# Kienzle Divers



## Barryboy (Mar 21, 2006)

Just acquired a Kienzle diver in trade. Can't seem to find out much about them.... Can anyone give me a heads up please?

Thanks VM

Rob


----------



## pg tips (May 16, 2003)

Try contatcing new member Densison

http://www.thewatchforum.co.uk/index.php?showtopic=33814


----------



## sean666 (Oct 1, 2008)

Barryboy said:


> Just acquired a Kienzle diver in trade. Can't seem to find out much about them.... Can anyone give me a heads up please?
> 
> Thanks VM
> 
> Rob


Any chance of any pics of the diver to get an idea of what you have ?


----------



## jbw (May 6, 2008)

I have had 3 Kienzle watches in the past..A black dial and a white dial Atlantique with the Unitas

pocket watch movement and a Smaller 40mm case Atlantis in pvd..Eta Movement.


----------



## Barryboy (Mar 21, 2006)

sean666 said:


> Barryboy said:
> 
> 
> > Just acquired a Kienzle diver in trade. Can't seem to find out much about them.... Can anyone give me a heads up please?
> ...


Yes - here are the seller's pictures (I'm sure he won't mind).... And thanks to Potz for such a good history of the marque. I searched the net for ages but couldn't find anything....




























The watch doesn't seem to carry a model number, but on the case back it says "Kienzle 820/6950". The dial says "Kienzle 1822 Water Resistant 30atm".

It has a Miyota 21J automatic movement.
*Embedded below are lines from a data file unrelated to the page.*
-- ==== Sys2Proof/Tests/Slice0.lean ====
section
/-! SUPPORT. Tests. Expected values are the spec's: words by hand from 30_encoding.md R71 and R74, results from
95_test_vectors.md (the vector is named at each test). Then, for each statement with hypotheses, a state and operands
that meet them. -/

namespace Sys2Proof.Tests

set_option Elab.async false

open Sys2Proof.Machine Sys2Proof.Statements

/-! ### Well-formedness refuses (R73) -/

theorem test_wellFormed_ghaad_zero : (Instr.ghaad 0).wellFormed = false := by decide
theorem test_wellFormed_ghaad_seventeen : (Instr.ghaad 17).wellFormed = false := by decide
theorem test_wellFormed_ghct_zero : (Instr.ghct 0).wellFormed = false := by decide
theorem test_wellFormed_ghct_thirty_one : (Instr.ghct 31).wellFormed = false := by decide
theorem test_wellFormed_ctrxor_zero : (Instr.ctrxor 0).wellFormed = false := by decide
theorem test_wellFormed_ctrxor_seventeen : (Instr.ctrxor 17).wellFormed = false := by decide
theorem test_wellFormed_ends : (Instr.ghaad 1).wellFormed = true ∧ (Instr.ctrxor 16).wellFormed = true := by decide
theorem test_line_rd_cmd : (AsmLine.rd .cmd).wellFormed = false := by decide
theorem test_line_rd_unmapped : (AsmLine.rd (.unmapped 0)).wellFormed = false := by decide
theorem test_line_command : (AsmLine.command (.ghct 0)).wellFormed = false := by decide

/-! ### Decoding: a word written out for every command, `NB` in bits 12:8, `OPC` in bits 7:0 -/

theorem test_decode_nop : decode 0b00000000000000000000000000000000 = .ok .nop := by decide
theorem test_decode_gfmul : decode 0b00000000000000000000000000000001 = .ok .gfmul := by decide
theorem test_decode_hload : decode 0b00000000000000000000000000000010 = .ok .hload := by decide
theorem test_decode_hkey : decode 0b00000000000000000000000000000011 = .ok .hkey := by decide
theorem test_decode_hmul : decode 0b00000000000000000000000000000100 = .ok .hmul := by decide
theorem test_decode_ghinit : decode 0b00000000000000000000000000010000 = .ok .ghinit := by decide
theorem test_decode_ghaad : decode 0b00000000000000000000001100010001 = .ok (.ghaad 3) := by decide
theorem test_decode_ghct : decode 0b00000000000000000000100100010010 = .ok (.ghct 9) := by decide
theorem test_decode_ghlen : decode 0b00000000000000000000000000010011 = .ok .ghlen := by decide
theorem test_decode_inc32 : decode 0b00000000000000000000000000100000 = .ok .inc32 := by decide
theorem test_decode_ctrxor : decode 0b00000000000000000001000000100001 = .ok (.ctrxor 16) := by decide
theorem test_decode_taggen : decode 0b00000000000000000000000000110000 = .ok .taggen := by decide
theorem test_decode_tagcmp : decode 0b00000000000000000000000000110001 = .ok .tagcmp := by decide
theorem test_decode_clrerr : decode 0b00000000000000000000000001111110 = .ok .clrerr := by decide
theorem test_decode_sreset : decode 0b00000000000000000000000001111111 = .ok .sreset := by decide

/-- T-DEC-1: the words that are no command. -/
theorem test_decode_illegal :
    decode 0x00000005 = .error .unknownOpcode ∧ decode 0x000000ff = .error .unknownOpcode ∧
    decode 0x00000014 = .error .unknownOpcode ∧ decode 0x00002000 = .error .reservedBitsSet ∧
    decode 0x80000001 = .error .reservedBitsSet ∧ decode 0x00000110 = .error .countInFormatZ ∧
    decode 0x0000017e = .error .countInFormatZ ∧ decode 0x0000207f = .error .reservedBitsSet ∧
    decode 0x00002011 = .error .reservedBitsSet := by decide

/-- The table's numbering: bit 0 is the least significant bit of the one word. -/
theorem test_decodeTableWord :
    decodeTableWord 32 0x00001011 = some (.ghaad 16) ∧ decodeTableWord 32 0x00000005 = none := by decide

/-! ### States -/

/-- T-GF-8 (d): a unit keyed with the NIST H. -/
def keyed : GhctrUnit := { GhctrUnit.reset with h := nistH, tbl := buildTable nistH, hvalid := true }

/-- A machine with this unit, whose cipher is table E0 of 95_test_vectors.md. -/
def machine (u : GhctrUnit) : State where
  unit := u
  cipher := [(0x0, 0x66e94bd4ef8a2c3b884cfa59ca342b2e), (0x1, 0x58e2fccefa7e3061367f1d57a4e7455a),
    (0x2, 0x0388dace60b6a392f328c2b971b2fe78)]
  inputs := []
  replies := []

/-- The cipher of table E1 of 95_test_vectors.md (T-SRC-3), its subkey loaded. -/
def scenario : State where
  unit := { keyed with
    h := 0xfde4fbae4a09e020eff722969f83832b, tbl := buildTable 0xfde4fbae4a09e020eff722969f83832b }
  cipher := [(0x0, 0xfde4fbae4a09e020eff722969f83832b),
    (0x000102030405060708090a0b00000001, 0x8f938f40f877e0c4af37d0fe9af03305),
    (0x000102030405060708090a0b00000002, 0x2bd537c4ae978f609f38299f108d41ed)]
  inputs := []
  replies := []

/-- The unit a command leaves; the unit itself if it stopped. -/
def after (i : Instr) (u : GhctrUnit) : GhctrUnit :=
  match exec i (machine u) with
  | .next t => t.unit
  | _ => u

/-- The unit a host operation leaves. -/
def afterOp (o : HostOp) (u : GhctrUnit) : GhctrUnit :=
  match performOp o (machine u) with
  | .next t => t.unit
  | _ => u

/-- The unit the write of a command word leaves. -/
def afterWord (w : Word) (u : GhctrUnit) : GhctrUnit := afterOp (.write (.cmd w)) u

/-- T-TAG: `Y = 0`, `DONE`, `CB = J0`. -/
def tagReady : GhctrUnit := { keyed with phase := .done, cb := 1 }

/-- T-GH-6: 16 bytes below the counter's limit. -/
def nearLimit : GhctrUnit := { keyed with phase := .aad, lena := 0xffffffffffffff80 }

/-- Whether an outcome is this next state. -/
def answers (o : Outcome) (t : State) : Bool :=
  match o with
  | .next s => decide (s = t)
  | _ => false

theorem answers_eq {o : Outcome} {t : State} (h : answers o t = true) : o = .next t := by
  cases o with
  | next s => rw [of_decide_eq_true h]
  | fault r => cases h
  | refused r => cases h

/-! ### One command, one step -/

/-- T-CTL-2. -/
theorem test_nop : after .nop keyed = keyed := by decide +kernel

/-- T-GF-2, the general row. -/
theorem test_gfmul : (after .gfmul { GhctrUnit.reset with
    opa := 0x0123456789abcdeffedcba9876543210, opb := 0x00112233445566778899aabbccddeeff }).res =
      0x24d54fb01d1e73fb113b0207cac38dff := by decide +kernel

/-- T-GF-2, the deepest reduction: swapped or unreflected bits would show. -/
theorem test_gfmul_reduction : (after .gfmul { GhctrUnit.reset with opa := 1, opb := 2 }).res =
    0x0e100000000000000000000000000007 := by decide +kernel

/-- T-GF-5, T-GF-8. -/
theorem test_hload : lookup (after .hload { GhctrUnit.reset with opa := nistH }).tbl 11 =
    0x030e305b4999e2b21b565b8481ffa480 ∧
    statusWord (after .hload { GhctrUnit.reset with opa := nistH }) = 0x00000001 := by decide +kernel

/-- T-GF-8 (c). -/
theorem test_hload_in_aad : statusWord (after .hload { keyed with phase := .aad }) = 0x00000403 := by decide +kernel

/-- T-GF-8 (d): `H = E0(0)`. -/
theorem test_hkey : after .hkey GhctrUnit.reset = keyed := by decide +kernel

/-- T-GF-6, all nibbles. -/
theorem test_hmul : (after .hmul { keyed with opa := 0xffffffffffffffffffffffffffffffff }).res =
    0xcb2dc6f0b950f18d9e396c7438025a0c := by decide +kernel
The case is wider at the base (45mm) than at the top (42mm) and the bezel is 'shrouded'. It comes with a ruuber strap and a leather strap plus a strap changing tool.

Pleased to hear your thoughts.

Rob


----------



## Guest (Nov 13, 2008)

Nice right lump Rob ,Ive looked at this one before and like it .They appear to be value for money mate


----------



## jbw (May 6, 2008)

Exactly the same case as the Aqualung pro 500m...The Aqualung uses a Seiko VX Movement.


----------



## Griff (Feb 23, 2003)

potz said:


> Kienzle was founded in 1822 in Schwenningen in Swabia by a guy called Schlenker. the company is renamed Kienzle & Schlenker when Jakob Kienzle marries into the family - and the business. By 1899 there are about 400 employees and Jakob Kienzle has become the sole owner. He has also introduced american-style assembly-line production. Emphasis at the time is on time-punch machines, taxi meters as well as kitchen and wall clocks.
> 
> In the 1930's the development of the car clock leads to an 8-day clock for aeroplanes.
> 
> ...


Is that DUFA, or DUFFA, or DUFFER!!!  h34r:   :lol:


----------